*WHAT TO PRODUCE*.
From the entries that follow, copy each line containing the word "show".

Dataset records:
******

-- ==== Sys2Proof/Laws/Pins.lean ====
section
/-! SUPPORT. What each operation and each meaning of Machine/Pins.lean can change at most: the pieces of the state outside
its list stay as they are. -/

namespace Sys2Proof.Machine

theorem execPerstNFall_frame {s : State} :
    ∃ out, execPerstNFall s = .next out ∧ Frame [.regs, .latch, .cnt64, .fls, .ums, .sram, .hostMem, .reports, .hostOut, .freeCtr, .hbm, .fab, .logPtr, .bme, .fe, .tr, .pw, .flt, .boot, .mse, .hostReads] s out := by
  refine ⟨_, rfl, ?_⟩
  dsimp only
  refine Frame.ite ?_ ?_
  · refine Frame.step State.devStart_frame rfl ?_
    refine Frame.set_bme_boot_mse rfl ?_
    exact .refl
  · refine Frame.set_bme_boot_mse rfl ?_
    exact .refl

theorem execPerstNRise_frame {s : State} :
    ∃ out, execPerstNRise s = .next out ∧ Frame [.boot] s out := by
  refine ⟨_, rfl, ?_⟩
  refine Frame.set_boot rfl ?_
  exact .refl

theorem execFlr_frame {s : State} :
    ∃ out, execFlr s = .next out ∧ Frame [.regs, .latch, .cnt64, .fls, .ums, .sram, .hostMem, .reports, .hostOut, .freeCtr, .hbm, .fab, .logPtr, .bme, .fe, .tr, .pw, .flt, .sec, .mse, .hostReads] s out := by
  refine ⟨_, rfl, ?_⟩
  dsimp only
  refine Frame.ite ?_ ?_
  · refine Frame.step State.changeStart_frame rfl ?_
    refine Frame.set_bme_mse rfl ?_
    exact .refl
  · refine Frame.step State.devStart_frame rfl ?_
    refine Frame.set_bme_mse rfl ?_
    exact .refl

theorem execConfigRequest_frame {q : ConfigReq} {s : State} :
    ∃ out, execConfigRequest q s = .next out ∧ Frame [.regs, .latch, .cnt64, .fls, .ums, .sram, .hostMem, .reports, .hostOut, .freeCtr, .hbm, .fab, .logPtr, .bme, .fe, .tr, .pw, .flt, .sec, .mse, .bar4, .hostReads] s out := by
  refine ⟨_, rfl, ?_⟩
  dsimp only
  refine Frame.ite ?_ ?_
  · exact .refl
  · refine Frame.ite ?_ ?_
    · refine Frame.set_hostOut rfl ?_
      exact .refl
    · split
      · refine Frame.set_hostOut rfl ?_
        refine Frame.step State.fresh_frame rfl ?_
        exact .refl
      · refine Frame.ite ?_ ?_
        · refine Frame.step State.tdiFail_frame rfl ?_
          exact .refl
        · refine Frame.set_hostOut_bme_mse rfl ?_
          exact .refl
      · refine Frame.ite ?_ ?_
        · exact .refl
        · refine Frame.ite ?_ ?_
          · refine Frame.step State.tdiFail_frame rfl ?_
            exact .refl
          · refine Frame.set_hostOut_bar4 rfl ?_
            exact .refl

theorem State.bar4Lines_frame {s : State} {e : Ecc} {n a : Nat} {r : List Line × Bool × State}
    (hr : State.bar4Lines s e n a = some r) : Frame [.regs, .cnt64, .reports, .hostOut, .hbm, .logPtr] s r.2.2 := by
  induction n generalizing a s r e with
  | zero =>
    cases hr
    exact .refl
  | succ n ih =>
    unfold State.bar4Lines at hr
    split at hr
    · rw [Option.map_eq_some_iff] at hr
      obtain ⟨y, hy, rfl⟩ := hr
      show Frame _ s y.2.2
      exact (Frame.mono State.addrErr_frame rfl).trans (ih hy)
    · split at hr
      · dsimp only at hr
        rw [Option.map_eq_some_iff] at hr
        obtain ⟨y, hy, rfl⟩ := hr
        show Frame _ s y.2.2
        exact (Frame.mono State.hbmRead_frame rfl).trans (ih hy)
      · cases hr

theorem execBar4Read_frame {x : HostAtBar4} {len : Nat} {e : Ecc} {s : State} :
    ∃ out, execBar4Read x len e s = .next out ∧ Frame [.regs, .cnt64, .reports, .hostOut, .hbm, .logPtr] s out := by
  refine ⟨_, rfl, ?_⟩
  refine Frame.ite ?_ ?_
  · exact .refl
  · refine Frame.ite ?_ ?_
    · refine Frame.step State.refuseRead_frame rfl ?_
      exact .refl
    · dsimp only
      split
      · exact .refl
      · refine Frame.set_hostOut rfl ?_
        refine Frame.step State.cnt_frame rfl ?_
        refine Frame.step (State.bar4Lines_frame (by assumption)) rfl ?_
        exact .refl

theorem execBar4Write_frame {x : HostAtBar4} {mask : W128} {data : Line} {psn : Bool} {e : Ecc} {s : State} :
    ∃ out, execBar4Write x mask data psn e s = .next out ∧ Frame [.regs, .cnt64, .reports, .hostOut, .hbm, .logPtr, .fe] s out := by
  refine ⟨_, rfl, ?_⟩
  dsimp only
  refine Frame.ite ?_ ?_
  · exact .refl
  · refine Frame.ite ?_ ?_
    · refine Frame.step State.addrErr_frame rfl ?_
      exact .refl
    · refine Frame.ite ?_ ?_
      · refine Frame.step State.cnt_frame rfl ?_
        exact .refl
      · refine Frame.ite ?_ ?_
        · refine Frame.set_fe rfl ?_
          refine Frame.step State.cnt_frame rfl ?_
          exact .refl
        · refine Frame.ite ?_ ?_
          · refine Frame.step State.hbmWrite_frame rfl ?_
            refine Frame.step State.cnt_frame rfl ?_
            exact .refl
          · refine Frame.step State.hbmPartial_frame rfl ?_
            refine Frame.step State.cnt_frame rfl ?_
            exact .refl

theorem execEntdaa_frame {addr : W7} {s : State} :
    ∃ out, execEntdaa addr s = .next out ∧ Frame [.mgmt] s out := by
  refine ⟨_, rfl, ?_⟩
  refine Frame.ite ?_ ?_
  · refine Frame.set_mgmt rfl ?_
    exact .refl
  · exact .refl

theorem execTapInstructionLoad_frame {i : TapInstr} {s : State} :
    ∃ out, execTapInstructionLoad i s = .next out ∧ Frame [.pw, .mgmt] s out := by
  refine ⟨_, rfl, ?_⟩
  dsimp only
  refine Frame.ite ?_ ?_
  · refine Frame.set_pw_mgmt rfl ?_
    exact .refl
  · refine Frame.set_pw_mgmt rfl ?_
    exact .refl

theorem execPerstNFall_keeps {s : State} :
    ∃ out, execPerstNFall s = .next out ∧ Keeps s out := by
  refine ⟨_, rfl, ?_⟩
  dsimp only
  refine Keeps.ite ?_ ?_
  · refine Keeps.trans ?_ State.devStart_keeps
    refine Keeps.set_bme_boot_mse ?_
    exact .refl
  · refine Keeps.set_bme_boot_mse ?_
    exact .refl

theorem execFlr_keeps {s : State} :
    ∃ out, execFlr s = .next out ∧ Keeps s out := by
  refine ⟨_, rfl, ?_⟩
  dsimp only
  refine Keeps.ite ?_ ?_
  · refine Keeps.trans ?_ State.changeStart_keeps
    refine Keeps.set_bme_mse ?_
    exact .refl
  · refine Keeps.trans ?_ State.devStart_keeps
    refine Keeps.set_bme_mse ?_
    exact .refl

theorem execConfigRequest_keeps {q : ConfigReq} {s : State} :
    ∃ out, execConfigRequest q s = .next out ∧ Keeps s out := by
  refine ⟨_, rfl, ?_⟩
  dsimp only
  refine Keeps.ite ?_ ?_
  · exact .refl
  · refine Keeps.ite ?_ ?_
    · refine Keeps.set_hostOut ?_
      exact .refl
    · split
      · refine Keeps.set_hostOut ?_
        refine Keeps.frame State.fresh_frame rfl ?_
        exact .refl
      · refine Keeps.ite ?_ ?_
        · refine Keeps.trans ?_ State.tdiFail_keeps
          exact .refl
        · refine Keeps.set_hostOut_bme_mse ?_
          exact .refl
      · refine Keeps.ite ?_ ?_
        · exact .refl
        · refine Keeps.ite ?_ ?_
          · refine Keeps.trans ?_ State.tdiFail_keeps
            exact .refl
          · refine Keeps.set_hostOut_bar4 ?_
            exact .refl

theorem State.bar4Lines_keeps {s : State} {e : Ecc} {n a : Nat} {r : List Line × Bool × State}
    (hr : State.bar4Lines s e n a = some r) : Keeps s r.2.2 := by
  induction n generalizing a s r e with
  | zero =>
    cases hr
    exact .refl
  | succ n ih =>
    unfold State.bar4Lines at hr
    split at hr
    · rw [Option.map_eq_some_iff] at hr
      obtain ⟨y, hy, rfl⟩ := hr
      show Keeps s y.2.2
      exact (Keeps.frame State.addrErr_frame rfl .refl).trans (ih hy)
    · split at hr
      · dsimp only at hr
        rw [Option.map_eq_some_iff] at hr
        obtain ⟨y, hy, rfl⟩ := hr
        show Keeps s y.2.2
        exact State.hbmRead_keeps.trans (ih hy)
      · cases hr

theorem execBar4Read_keeps {x : HostAtBar4} {len : Nat} {e : Ecc} {s : State} :
    ∃ out, execBar4Read x len e s = .next out ∧ Keeps s out := by
  refine ⟨_, rfl, ?_⟩
  refine Keeps.ite ?_ ?_
  · exact .refl
  · refine Keeps.ite ?_ ?_
    · refine Keeps.frame State.refuseRead_frame rfl ?_
      exact .refl
    · dsimp only
      split
      · exact .refl
      · refine Keeps.set_hostOut ?_
        refine Keeps.frame State.cnt_frame rfl ?_
        refine Keeps.trans ?_ (State.bar4Lines_keeps (by assumption))
        exact .refl

theorem execBar4Write_keeps {x : HostAtBar4} {mask : W128} {data : Line} {psn : Bool} {e : Ecc} {s : State} :
    ∃ out, execBar4Write x mask data psn e s = .next out ∧ Keeps s out := by
  refine ⟨_, rfl, ?_⟩
  dsimp only
  refine Keeps.ite ?_ ?_
  · exact .refl
  · refine Keeps.ite ?_ ?_
    · refine Keeps.frame State.addrErr_frame rfl ?_
      exact .refl
    · refine Keeps.ite ?_ ?_
      · refine Keeps.frame State.cnt_frame rfl ?_
        exact .refl
      · refine Keeps.ite ?_ ?_
        · refine Keeps.set_fe ?_
          refine Keeps.frame State.cnt_frame rfl ?_
          exact .refl
        · refine Keeps.ite ?_ ?_
          · refine Keeps.trans ?_ State.hbmWrite_keeps
            refine Keeps.frame State.cnt_frame rfl ?_
            exact .refl
          · refine Keeps.trans ?_ State.hbmPartial_keeps
            refine Keeps.frame State.cnt_frame rfl ?_
            exact .refl

end Sys2Proof.Machine
end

******

*ANSWER TO THIS TASK*.
      show Frame _ s y.2.2
        show Frame _ s y.2.2
      show Keeps s y.2.2
        show Keeps s y.2.2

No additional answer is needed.